[Stored data entries]
-- ==== Sys2Proof/Laws/PerInstr.lean ====
section
/-! SUPPORT. Facts about every command as syntax, one lemma per constructor. -/

namespace Sys2Proof.Laws.EncodingFields

/-- The fields of a command's word (30_encoding.md R150): MBZ is zero, ARG and OP are the command's. -/
def Statement (i : Instr) : Prop :=
  (encode i).extractLsb' 12 20 = 0 ∧ (encode i).extractLsb' 8 4 = argOf i ∧ (encode i).extractLsb' 0 8 = opcodeOf i

/-- The three fields of a word put together from them. -/
theorem fields_of_append (a : BitVec 4) (o : BitVec 8) :
    (0#20 ++ a ++ o).extractLsb' 12 20 = 0 ∧ (0#20 ++ a ++ o).extractLsb' 8 4 = a ∧
      (0#20 ++ a ++ o).extractLsb' 0 8 = o := by
  refine ⟨?_, ?_, ?_⟩ <;> apply BitVec.eq_of_getLsbD_eq <;> intro i hi <;>
    simp only [BitVec.getLsbD_extractLsb', BitVec.getLsbD_append, BitVec.getLsbD_zero, hi, decide_true, Bool.true_and]
  · have h1 : ¬ 12 + i < 8 := by omega
    have h2 : ¬ 12 + i - 8 < 4 := by omega
    simp [h1, h2]
  · have h1 : ¬ 8 + i < 8 := by omega
    have h2 : 8 + i - 8 = i := by omega
    simp [h1, h2, hi]
  · simp [hi]

theorem nop : Statement .nop := fields_of_append _ _

theorem softReset : Statement .softReset := fields_of_append _ _

theorem clrCnt : Statement .clrCnt := fields_of_append _ _

theorem h15Enc : Statement .h15Enc := fields_of_append _ _

theorem h15Dec : Statement .h15Dec := fields_of_append _ _

theorem h13Enc : Statement .h13Enc := fields_of_append _ _

theorem h13Dec : Statement .h13Dec := fields_of_append _ _

theorem h16Enc : Statement .h16Enc := fields_of_append _ _

theorem h16Dec : Statement .h16Dec := fields_of_append _ _

theorem qrEnc : Statement .qrEnc := fields_of_append _ _

theorem qrDec : Statement .qrDec := fields_of_append _ _

theorem golEnc : Statement .golEnc := fields_of_append _ _

theorem golDec : Statement .golDec := fields_of_append _ _

theorem bptcEnc : Statement .bptcEnc := fields_of_append _ _

theorem bptcDec : Statement .bptcDec := fields_of_append _ _

theorem embEnc : Statement .embEnc := fields_of_append _ _

theorem embDec : Statement .embDec := fields_of_append _ _

theorem callStart : Statement .callStart := fields_of_append _ _

theorem txHdr : Statement .txHdr := fields_of_append _ _

theorem txVoice : Statement .txVoice := fields_of_append _ _

theorem txTerm : Statement .txTerm := fields_of_append _ _

theorem txData (dt : BitVec 4) : Statement (.txData dt) := fields_of_append _ _

theorem rxBurst : Statement .rxBurst := fields_of_append _ _

theorem rxReset : Statement .rxReset := fields_of_append _ _

theorem lcBuild : Statement .lcBuild := fields_of_append _ _

theorem rsEnc (mask : BitVec 4) : Statement (.rsEnc mask) := fields_of_append _ _

theorem rsChk (mask : BitVec 4) : Statement (.rsChk mask) := fields_of_append _ _

theorem cs5 : Statement .cs5 := fields_of_append _ _

end Sys2Proof.Laws.EncodingFields
end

▶ Your instructions
Output only the lines running from the line with "theorem h13Dec : Statement" through the final line of the data, inclusive.

▶ Solution to this exercise
theorem h13Dec : Statement .h13Dec := fields_of_append _ _

theorem h16Enc : Statement .h16Enc := fields_of_append _ _

theorem h16Dec : Statement .h16Dec := fields_of_append _ _

theorem qrEnc : Statement .qrEnc := fields_of_append _ _

theorem qrDec : Statement .qrDec := fields_of_append _ _

theorem golEnc : Statement .golEnc := fields_of_append _ _

theorem golDec : Statement .golDec := fields_of_append _ _

theorem bptcEnc : Statement .bptcEnc := fields_of_append _ _

theorem bptcDec : Statement .bptcDec := fields_of_append _ _

theorem embEnc : Statement .embEnc := fields_of_append _ _

theorem embDec : Statement .embDec := fields_of_append _ _

theorem callStart : Statement .callStart := fields_of_append _ _

theorem txHdr : Statement .txHdr := fields_of_append _ _

theorem txVoice : Statement .txVoice := fields_of_append _ _

theorem txTerm : Statement .txTerm := fields_of_append _ _

theorem txData (dt : BitVec 4) : Statement (.txData dt) := fields_of_append _ _

theorem rxBurst : Statement .rxBurst := fields_of_append _ _

theorem rxReset : Statement .rxReset := fields_of_append _ _

theorem lcBuild : Statement .lcBuild := fields_of_append _ _

theorem rsEnc (mask : BitVec 4) : Statement (.rsEnc mask) := fields_of_append _ _

theorem rsChk (mask : BitVec 4) : Statement (.rsChk mask) := fields_of_append _ _

theorem cs5 : Statement .cs5 := fields_of_append _ _

end Sys2Proof.Laws.EncodingFields
end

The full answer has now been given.